I don't need references because I've proven you incorrect with my own resources. The longer the measurement span, the larger the variance and the standard deviation and the LESS accurate of a representation is the average. Your contention that more data makes for increased accuracy only works if you're attempting to measure a static value. You've admitted so yourself.
You ought to learn to control your temper. And I appreciate the offer, but I really have no need of any of your 'tutoring'.
You screwed up the concept of "stationary mean" and distorted it into me saying "static value".. which I did not. No points. Penalty for the foul. You still on the THIRD TRY aren't getting that point or most of the OTHER POINTS, but you sure are confident that you are "winning". But you're not..
What references are those? You are incorrect. The POPULATION Variance is an non-varying number. By looking at only SOME of the data -- which is all scientists ever generally do --- you will get BETTER estimates of this truth value the longer you look.
Same deal in estimating the true or PROCESS variance as in estimating the true or PROCESS mean. Longer is better. That's what the math says..
And here's why....
What you're missing is that the values are distributed in accordance with some distribution function --- like a Normal or Rayleigh distribution. For a Normal distribution, 95% of the time, the samples will fall within +/- 2 sigma of the mean. Since the variance or SDEV is the
AVERAGE DISTANCE from the mean --- ESTIMATED variances will all cluster within that range. The AVERAGE DISTANCE from the mean does not change drastically for LARGE Number samples because the effect of say 1 erratically large value which is a 1% probability event DOES NOT INFLUENCE THE TOTAL variance hardly at all.
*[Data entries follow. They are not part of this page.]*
-- ==== Sys2Proof/Laws/Frame.lean ====
section
/-! SUPPORT. What the operations of the Restart Sequencer, the Strand Table, the Coordinator, the Supply Monitor and the Trip
Latch leave alone: one lemma per operation, cited instead of unfolding it. -/

namespace Sys2Proof.Machine

/-! ### Two frames -/

/-- What no action of the strand blocks touches: what `SameOutside` and `SameSettings` name, and the link's sending side. -/
def Outside (s t : State) : Prop :=
  SameOutside s t ∧ SameSettings s t ∧ t.replies = s.replies ∧ t.sending = s.sending

/-- What an action's tasks leave alone: every strand but for the course of its restart and its drive_lost, the Fault Log, the
Supply Monitor, the Trip Latch, the Coordinator, the exclusion sets and the pools' open flags. -/
def Carried (s t : State) : Prop :=
  Outside s t ∧ (∀ j, SameStrand s t j) ∧ t.faults = s.faults ∧ t.supply = s.supply ∧ t.trip = s.trip ∧
  t.coordinator = s.coordinator ∧ t.pour.excluded = s.pour.excluded ∧ t.drive.excluded = s.drive.excluded ∧
  t.pour.isOpen = s.pour.isOpen ∧ t.drive.isOpen = s.drive.isOpen

/-- What a change at strand `k` leaves alone. -/
def AtStrand (k : Strand) (s t : State) : Prop :=
  Outside s t ∧ OtherStrands s t k ∧ t.supply = s.supply ∧ t.trip = s.trip ∧
  t.pour.excluded = s.pour.excluded ∧ t.drive.excluded = s.drive.excluded ∧
  t.pour.isOpen = s.pour.isOpen ∧ t.drive.isOpen = s.drive.isOpen

theorem SameStrand.refl (s : State) (j : Strand) : SameStrand s s j := ⟨rfl, rfl, rfl, rfl, rfl, rfl, rfl⟩

theorem SameStrand.trans {s t u : State} {j : Strand} (a : SameStrand s t j) (b : SameStrand t u j) : SameStrand s u j := by
  simp only [SameStrand] at *
  obtain ⟨a1, a2, a3, a4, a5, a6, a7⟩ := a
  obtain ⟨b1, b2, b3, b4, b5, b6, b7⟩ := b
  exact ⟨b1.trans a1, b2.trans a2, b3.trans a3, b4.trans a4, b5.trans a5, b6.trans a6, b7.trans a7⟩

theorem Outside.refl (s : State) : Outside s s :=
  ⟨⟨rfl, rfl, rfl, rfl, rfl, rfl, rfl, rfl, rfl, rfl, rfl⟩, rfl, rfl, rfl⟩

theorem Outside.trans {s t u : State} (a : Outside s t) (b : Outside t u) : Outside s u := by
  obtain ⟨⟨a1, a2, a3, a4, a5, a6, a7, a8, a9, a10, a11⟩, aw, ar, as⟩ := a
  obtain ⟨⟨b1, b2, b3, b4, b5, b6, b7, b8, b9, b10, b11⟩, bw, br, bs⟩ := b
  refine ⟨⟨b1.trans a1, b2.trans a2, b3.trans a3, b4.trans a4, b5.trans a5, b6.trans a6, b7.trans a7, b8.trans a8,
    b9.trans a9, b10.trans a10, b11.trans a11⟩, ?_, br.trans ar, bs.trans as⟩
  simp only [SameSettings] at *
  rw [bw, aw]

theorem Carried.refl (s : State) : Carried s s :=
  ⟨Outside.refl s, SameStrand.refl s, rfl, rfl, rfl, rfl, rfl, rfl, rfl, rfl⟩

theorem Carried.trans {s t u : State} (a : Carried s t) (b : Carried t u) : Carried s u := by
  obtain ⟨a0, a1, a2, a3, a4, a5, a6, a7, a8, a9⟩ := a
  obtain ⟨b0, b1, b2, b3, b4, b5, b6, b7, b8, b9⟩ := b
  exact ⟨a0.trans b0, fun j => (a1 j).trans (b1 j), b2.trans a2, b3.trans a3, b4.trans a4, b5.trans a5, b6.trans a6,
    b7.trans a7, b8.trans a8, b9.trans a9⟩

theorem AtStrand.refl (k : Strand) (s : State) : AtStrand k s s :=
  ⟨Outside.refl s, fun j _ => ⟨SameStrand.refl s j, rfl⟩, rfl, rfl, rfl, rfl, rfl, rfl⟩

theorem AtStrand.trans {k : Strand} {s t u : State} (a : AtStrand k s t) (b : AtStrand k t u) : AtStrand k s u := by
  obtain ⟨a0, a1, a2, a3, a4, a5, a6, a7⟩ := a
  obtain ⟨b0, b1, b2, b3, b4, b5, b6, b7⟩ := b
  exact ⟨a0.trans b0, fun j h => ⟨(a1 j h).1.trans (b1 j h).1, (b1 j h).2.trans (a1 j h).2⟩, b2.trans a2, b3.trans a3,
    b4.trans a4, b5.trans a5, b6.trans a6, b7.trans a7⟩

/-- What an action's tasks leave alone, a change at any strand does. -/
theorem Carried.at {s t : State} (k : Strand) (a : Carried s t) : AtStrand k s t := by
  obtain ⟨a0, a1, a2, a3, a4, _, a6, a7, a8, a9⟩ := a
  exact ⟨a0, fun j _ => ⟨a1 j, by rw [a2]⟩, a3, a4, a6, a7, a8, a9⟩

theorem AtStrand.local {k : Strand} {s t : State} (a : AtStrand k s t) : LocalTo s t k := by
  obtain ⟨⟨o, w, _, _⟩, a1, a2, a3, a4, a5, _, _⟩ := a
  exact ⟨o, w, a1, a2, a3, a4, a5⟩

/-! ### The named updates -/

theorem pend_carried (src : Source) (s : State) : Carried s (pend src s) := by
  simp [Carried, Outside, SameOutside, SameSettings, SameStrand]

theorem emit_carried (i : Instr) (s : State) : Carried s (emit i s) := by
  simp [Carried, Outside, SameOutside, SameSettings, SameStrand, State.strand]

theorem modUnit_carried (k : Strand) (f : UnitState → UnitState) (s : State) : Carried s (modUnit k f s) := by
  simp [Carried, Outside, SameOutside, SameSettings, SameStrand, State.strand]

theorem updUnit_carried (k : Strand) (f : UnitState → UnitState) (s : State) : Carried s (updUnit k f s) := by
  simp [Carried, Outside, SameOutside, SameSettings, SameStrand, State.strand]

/-- A change of a strand's context that keeps the name of its condition and every field but drive_lost. -/
theorem modStrand_carried (k : Strand) (f : StrandContext → StrandContext) (s : State)
    (h : let c := s.strand k; let d := f c
      d.condition.name = c.condition.name ∧ d.steel = c.steel ∧ d.heldForTundish = c.heldForTundish ∧
      d.heldForDip = c.heldForDip ∧ d.heldByOperator = c.heldByOperator ∧ d.holdTimer = c.holdTimer ∧
      d.check = c.check) : Carried s (modStrand k f s) := by
  refine ⟨by simp [Outside, SameOutside, SameSettings], fun j => ?_, by simp, by simp, by simp, by simp, by simp, by simp,
    by simp, by simp⟩
  by_cases hj : j = k
  · subst hj
    simpa [SameStrand] using h
  · simp [SameStrand, hj]

theorem modRecord_carried (k : Strand) (f : RestartRecord → RestartRecord) (s : State) :
    Carried s (modRecord k f s) := by
  unfold modRecord
  split
  · next r hr =>
    refine modStrand_carried k _ s ?_
    have : (s.strand k).condition = .restarting r := by
      simp only [State.record?] at hr
      cases hc : (s.strand k).condition <;> simp_all [Condition.record?]
    simp [this, Condition.name]
  · exact Carried.refl s

/-- A change of a pool that keeps its exclusion set and its open flag. -/
theorem modPool_carried (p : PoolId) (f : Pool → Pool) (s : State) (he : (f (s.pool p)).excluded = (s.pool p).excluded)
    (ho : (f (s.pool p)).isOpen = (s.pool p).isOpen) : Carried s (modPool p f s) := by
  cases p <;>
    simpa [Carried, Outside, SameOutside, SameSettings, SameStrand, State.strand, modPool, setPool, State.pool] using
      ⟨he, ho⟩

theorem modGrant_carried (p : PoolId) (k : Strand) (f : Grant → Grant) (s : State) : Carried s (modGrant p k f s) := by
  unfold modGrant
  split
  · exact modPool_carried p _ s rfl rfl
  · exact Carried.refl s

/-! ### The Arbiter's and the Sequencer's operations -/

theorem joinWaits_carried (p : PoolId) (k : Strand) (s : State) : Carried s (joinWaits p k s) :=
  modPool_carried p _ s rfl rfl

theorem dropGrant_carried (p : PoolId) (k : Strand) (s : State) : Carried s (dropGrant p k s) :=
  modPool_carried p _ s rfl rfl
Instead of longer sample periods giving EVER INCREASING VARIANCE (The Abraham3 Intro to Estimation theory) --
what longer periods do is to CONVERGE the estimate of variance to the true Average DISTANCE from the mean in the distribution... Does not work like you state.
((I'd like to say that the convergence point is at the 50% percent confidence point -- but I'd have to check.. That would place it somewhere around the 0.7 or 0.8 sigma point))
Longer and Larger time estimates of the TRUE variance therefore more represent the variance for the total process.. And it's more LIKELY that any shorter observation window will produce extremely high (or low) ESTIMATES of that variance at any observation.
Let me give you an example.. In a 100 point estimation, an outlier will account for 0.01 times its distance. And that will occur maybe say 5% of the time. If you estimated variance with 2 points. That outlier will contribute 0.5 times it's distance 5% of the time.
Certainly every test of these 2 choices would yield wildly varying variances for the 2 point case and the 100 point case would be a better predictor.
Now realize that your latest theory about shorter sample tests having LOWER variances is based on the fallacy that you are ACCURATELY ESTIMATING THE ONE TRUE PROCESS variance with that shorter sample test. And that's simply not true.
As i said in the beginning the PROCESS only has one true variance. That variance is defined by the shape and type of its distribution function. And the only way you ACCURATELY CONFIRM that variance with an estimation is to use a fairly LONG observation time.
You're right about my temper. Your insistence at creating your own version of math and statistics tests my patience. But since I've been chuckling all day about your bass-ackwards conclusive theory that contradicts EVERY MATH TEXTBOOK IN THE ******* world --- I've decided to join you in your dive down your Rabbit Hole of fictional math theory.. I cant bear to miss the next gem your "your references" come up with.
Lemme make it up to you and give you a "less snarky" retort to your yesterday post below.
Got to tell ya tho --- entertainment value or not --- unless you start producing references and stop channeling your math starved intuition --- you've got nothing.